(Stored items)
▬▬▬
-- ==== Sys2Proof/Machine/Launch.lean ====
section
/-!
DEFINITION. The HD instructions (spec 02_cores_and_extensions.md, R72 to R75): launching tiles, tickets, and reading the published
error.
-/

namespace Sys2Proof.Machine

/-- HD instructions are illegal below M mode without hcfg.HD_EN (R55). -/
def hdIllegal (h : Hart) : Bool := h.priv != .m && !h.hdEn

/-- A translated, aligned load of 128 bytes by hart `c` (R72): two 64-byte halves; or the cause of its exception. -/
def load128 (c va : Nat) (s : State) : Except Nat (List Byte) × State :=
  match hartResolve c .load va 128 s with
  | (.error e, s) => (.error e, s)
  | (.ok (.device _), s) => (.error 5, s)
  | (.ok (.cached k), s) =>
    match dataRead c (.cached k) 64 s with
    | (none, s) => (.error 19, s)
    | (some a, s) =>
      match dataRead c (.cached (k + 64)) 64 s with
      | (none, s) => (.error 19, s)
      | (some b, s) => (.ok (a ++ b), s)
  | (.ok (.home k), s) =>
    match dataRead c (.home k) 128 s with
    | (none, s) => (.error 19, s)
    | (some a, s) => (.ok a, s)

/-- The free ticket slots of a hart. -/
def freeSlots (h : Hart) : List Nat := (List.range 16).filter fun i => !(h.slots.any fun x => x.1 == i)

/-- Engine `e` named by a descriptor lies in the hart's bay and its queue is full. -/
def bayEngineFull (s : State) (c e : Nat) : Bool := e / 2 == c / 128 && s.engFull e

/-- A detached launch is accepted (R73). -/
def launchDetached (c : Nat) (desc : List Byte) (s : State) : State :=
  let h := s.hart c
  let s := s.putHart c { h.retire with detached := h.detached + 1, wait := .none }
  acceptTile desc h.tenant (c / 128) (.hart c none) s

/-- PMX.LAUNCH (R72, R73, R108). The ticket slot is any free one. -/
def pmxLaunch (c : Nat) (f : RFields) (s : State) : State :=
  let h := s.hart c
  let va := h.rn f.rs1
  if hdIllegal h then illegal c s
  else match load128 c va s with
  | (.error e, s) => except c e va s
  | (.ok d, s) =>
    let h := s.hart c
    if !pegOwned s h.tenant (descCpeg d) then pegFault c (descCpeg d) s
    else
      let full := bayEngineFull s c (dfld d 0 0 4)
      if f.rd = 0 then
        if full || 255 ≤ h.detached then s.putHart c { h with wait := .launch d } else launchDetached c d s
      else
        match freeSlots h with
        | [] => retireRd c f.rd (2 * 2 ^ 16) s
        | i :: rest =>
          if full then retireRd c f.rd (1 * 2 ^ 16) s
          else
            let (v, s) := if rest.isEmpty then (0, s) else s.free
            let slot := (i :: rest).getD (v % (rest.length + 1)) i
            let s := s.putHart c { h with slots := tput slot { serial := h.serial, outcome := none } h.slots,
                                          serial := (h.serial + 1) % 4096 }
            let s := retireRd c f.rd (slot + 2 ^ 4 * h.serial) s
            acceptTile d h.tenant (c / 128) (.hart c (some (slot, h.serial))) s

/-- A stalled detached launch finds room (R73). -/
def launchResume (c : Nat) (s : State) : State :=
  let h := s.hart c
  match h.wait with
  | .launch d => if bayEngineFull s c (dfld d 0 0 4) || 255 ≤ h.detached then s else launchDetached c d s
  | _ => s

/-- The slot that a ticket names, if it is in use with that serial (R74). -/
def ticketSlot (h : Hart) (ticket : Nat) : Option Slot :=
  match h.slots.find? fun x => x.1 == ticket % 16 with
  | some (_, sl) => if sl.serial = ticket / 16 % 4096 then some sl else none
  | none => none

/-- A final outcome is returned and its slot freed (R74). -/
def reapSlot (c : Nat) (rd : XReg) (ticket outcome err : Nat) (s : State) : State :=
  let h := s.hart c
  retireRd c rd (outcome + 2 ^ 16 * err) (s.putHart c { h with slots := terase (ticket % 16) h.slots })

/-- PMX.WAIT (R74). -/
def pmxWait (c : Nat) (f : RFields) (s : State) : State :=
  let h := s.hart c
  let ticket := h.rn f.rs1 % 65536
  if hdIllegal h then illegal c s
  else match ticketSlot h ticket with
  | none => retireRd c f.rd outNoTicket s
  | some sl =>
    match sl.outcome with
    | some (o, e) => reapSlot c f.rd ticket o e s
    | none => s.putHart c { h with wait := .pmx ticket f.rd }

/-- PMX.POLL (R74). -/
def pmxPoll (c : Nat) (f : RFields) (s : State) : State :=
  let h := s.hart c
  let ticket := h.rn f.rs1 % 65536
  if hdIllegal h then illegal c s
  else match ticketSlot h ticket with
  | none => retireRd c f.rd outNoTicket s
  | some sl =>
    match sl.outcome with
    | some (o, e) => reapSlot c f.rd ticket o e s
    | none => retireRd c f.rd outPending s

/-- PMX.ERR (R75): the dispatcher's copy of a published error; mode 3 names no combination. -/
def pmxErr (c : Nat) (f : RFields) (s : State) : State :=
  let h := s.hart c
  let a := h.rn f.rs1
  if hdIllegal h then illegal c s
  else
    let mode := nfld a 4 2
    retireRd c f.rd (if mode = 3 then 0xFFFF else s.get (R.PMX_ERR_ERR (nfld a 0 4) (combo mode (nbit a 6)))) s

/-- PMX.CANCEL (R75): a ticketed tile that has not started ends as CANCELLED. -/
def pmxCancel (c : Nat) (f : RFields) (s : State) : State :=
  let h := s.hart c
  let ticket := h.rn f.rs1 % 65536
  if hdIllegal h then illegal c s
  else match ticketSlot h ticket with
  | none => retireRd c f.rd outNoTicket s
  | some sl =>
    if sl.outcome.isSome then retireRd c f.rd 1 s
    else
      let isIt (x : Tile) : Bool := x.src == .hart c (some (ticket % 16, ticket / 16)) && !x.started
      match (List.range 16).findSome? fun e => ((s.eng e).queue.find? isIt).map fun x => (e, x) with
      | some (e, x) =>
        let g := s.eng e
        tileEnd x outCancelled 0 (retireRd c f.rd 0 (s.putEng e { g with queue := g.queue.filter fun y => !isIt y }))
      | none =>
        match (List.range 8).findSome? fun b => ((s.fallback b).find? isIt).map fun x => (b, x) with
        | some (b, x) =>
          tileEnd x outCancelled 0 (retireRd c f.rd 0 (s.putFallback b ((s.fallback b).filter fun y => !isIt y)))
        | none => retireRd c f.rd 1 s

/-- PMX_LAUNCH (R72). -/
def execPmxLaunch (c : Core) (f : RFields) (s : State) : Out := attempt (onHart c (pmxLaunch c f)) s

/-- DETACHED_LAUNCH_RESUME (R73). -/
def execDetachedLaunchResume (c : Core) (s : State) : Out := attempt (launchResume c) s

/-- PMX_WAIT (R74). -/
def execPmxWait (c : Core) (f : RFields) (s : State) : Out := .next (onHart c (pmxWait c f) s)

/-- PMX_POLL (R74). -/
def execPmxPoll (c : Core) (f : RFields) (s : State) : Out := .next (onHart c (pmxPoll c f) s)

/-- PMX_ERR (R71). -/
def execPmxErr (c : Core) (f : RFields) (s : State) : Out := .next (onHart c (pmxErr c f) s)

/-- PMX_CANCEL (R75). -/
def execPmxCancel (c : Core) (f : RFields) (s : State) : Out := .next (onHart c (pmxCancel c f) s)

end Sys2Proof.Machine
end

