-- ==== Sys2Proof/Machine/Tick.lean ====
section
/-!
DEFINITION. One cycle of the FabricTime clock (R302), which a step on an empty queue is (log entry 13): FabricTime advances by 1.25 ns,
and the registers that count microseconds, milliseconds and seconds follow.
-/

namespace Sys2Proof.Machine

/-- Units of `ftime` in one cycle of 1.25 ns: an exact binary fraction of 2^-32 s is kept (R302). -/
def unitsPerCycle : Nat := 2097152

/-- The management sequencer of die `i` of HUB_DIE_HB runs (R359): powered, released, and not stopped. -/
def State.sequencerRuns (s : State) (i : Nat) : Bool :=
  s.powered && !s.tripped && !s.deadDies.contains i &&
    (if i < 8 then s.bit (R.PWR_DOM_EN (3 + i)) && s.bootReached 10 && s.bayRuns i
     else if i < 16 then s.bit (R.PWR_DOM_EN (15 + (i - 8) / 2)) && s.bootReached 6
     else if i = 16 then s.refclk && s.bootReached 4
     else true)

/-- The sequencer of engine `e`'s driver die runs (PMX_HEARTBEAT, R128): not in OFF. -/
def State.driverRuns (s : State) (e : Nat) : Bool :=
  s.bayRuns (e / 2) && s.bootReached 10 && !s.deadDies.contains (24 + e) && s.get (R.PMX_STAT_STATE e) != 0

/-- Loop engine `n` processes a batch each microsecond (R282). -/
def State.loopEngRuns (s : State) (n : Nat) : Bool := s.sequencerRuns 16 && s.bootReached 7 && !s.bit (R.LPE_ENG_STOPPED n)

/-- What counts microseconds: heartbeats, the headgate lease (R253), and the time a port holds a class 0 frame for lack of credit
(R220). -/
def tickMicro (s : State) : State :=
  let s := (List.range 18).foldl (fun t i => if s.sequencerRuns i then t.incWrap (R.HUB_DIE_HB_BEAT i) else t) s
  let s := (List.range 16).foldl (fun t e => if s.driverRuns e then t.incWrap (R.PMX_HEARTBEAT_BEAT e) else t) s
  let s := (List.range 12).foldl (fun t n => if s.loopEngRuns n then t.incWrap (R.LPE_ENG_HEARTBEAT n) else t) s
  let s := (List.range 32).foldl (fun t p => if s.creditStalled p then t.incWrap (R.LNK_CREDIT_STALL p) else t) s
  if s.activeHdg.isSome then s.set R.HDG_LEASE_REMAIN_US (s.get R.HDG_LEASE_REMAIN_US - 1) else s

/-- Field `f` at the next free value below `n`: a measurement, of which the spec states no value (log entry 35). -/
def measure (f : Fld) (n : Nat) (s : State) : State :=
  let (v, s) := s.free
  s.set f (v % n)

/-- LOAD and MAXDELAY_NS of loop engine `n`, of which the spec states only bounds (R270). -/
def measureLoopEng (n : Nat) (s : State) : State :=
  if s.loopEngRuns n then measure (R.LPE_ENG_MAXDELAY_NS n) 3101 (measure (R.LPE_ENG_LOAD n) 101 s) else s

/-- RX_POWER of port `p`, and with FEC on the symbols corrected since (R199). -/
def measurePort (p : Nat) (s : State) : State :=
  let s := measure (R.LNK_RX_POWER p) 65536 s
  if s.portUp p && s.bit (R.LNK_STAT_FEC p) then
    let (v, s) := s.free
    s.incWrap (R.LNK_FEC_CORR p) v
  else s

/-- What is measured anew each millisecond. -/
def tickMilli (s : State) : State :=
  let s := (List.range 12).foldl (fun t n => measureLoopEng n t) s
  let s := (List.range 32).foldl (fun t p => measurePort p t) s
  measure R.PWR_INPUT_PIN 65536 (measure R.PWR_INPUT_IIN 65536 (measure R.PWR_INPUT_VIN 65536 s))

/-- OPER_SECONDS (OD 3.0001) counts. -/
def tickSecond (s : State) : State := if s.powered then s.odInc 3 1 32 else s

/-- HOLD_S counts the seconds of HOLDOVER (R310). -/
def tickHold (s : State) : State :=
  if s.get R.FTM_STAT_STATE = outHoldover ∧ (s.cycles - s.holdFrom) % 800000000 = 0 ∧ s.holdFrom < s.cycles then s.incSat R.FTM_STAT_HOLD_S
  else s

/-- One cycle. Without power or LINK_REFCLK FabricTime stands still (R35). -/
def tick (s : State) : State :=
  if !s.powered || s.tripped || !s.refclk then s
  else
    let s := { s with ftime := (s.ftime + unitsPerCycle) % (2 ^ 64 * unitsPerTick), cycles := s.cycles + 1 }
    let s := if s.cycles % 800 = 0 then tickMicro s else s
    let s := if s.cycles % 800000 = 0 then tickMilli s else s
    let s := if s.cycles % 800000000 = 0 then tickSecond s else s
    tickHold s

end Sys2Proof.Machine
end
▬▬▬
For the string "counts", show each line of the entries above where it occurs.

/-- What counts microseconds: heartbeats, the headgate lease (R253), and the time a port holds a class 0 frame for lack of credit
/-- OPER_SECONDS (OD 3.0001) counts. -/
/-- HOLD_S counts the seconds of HOLDOVER (R310). -/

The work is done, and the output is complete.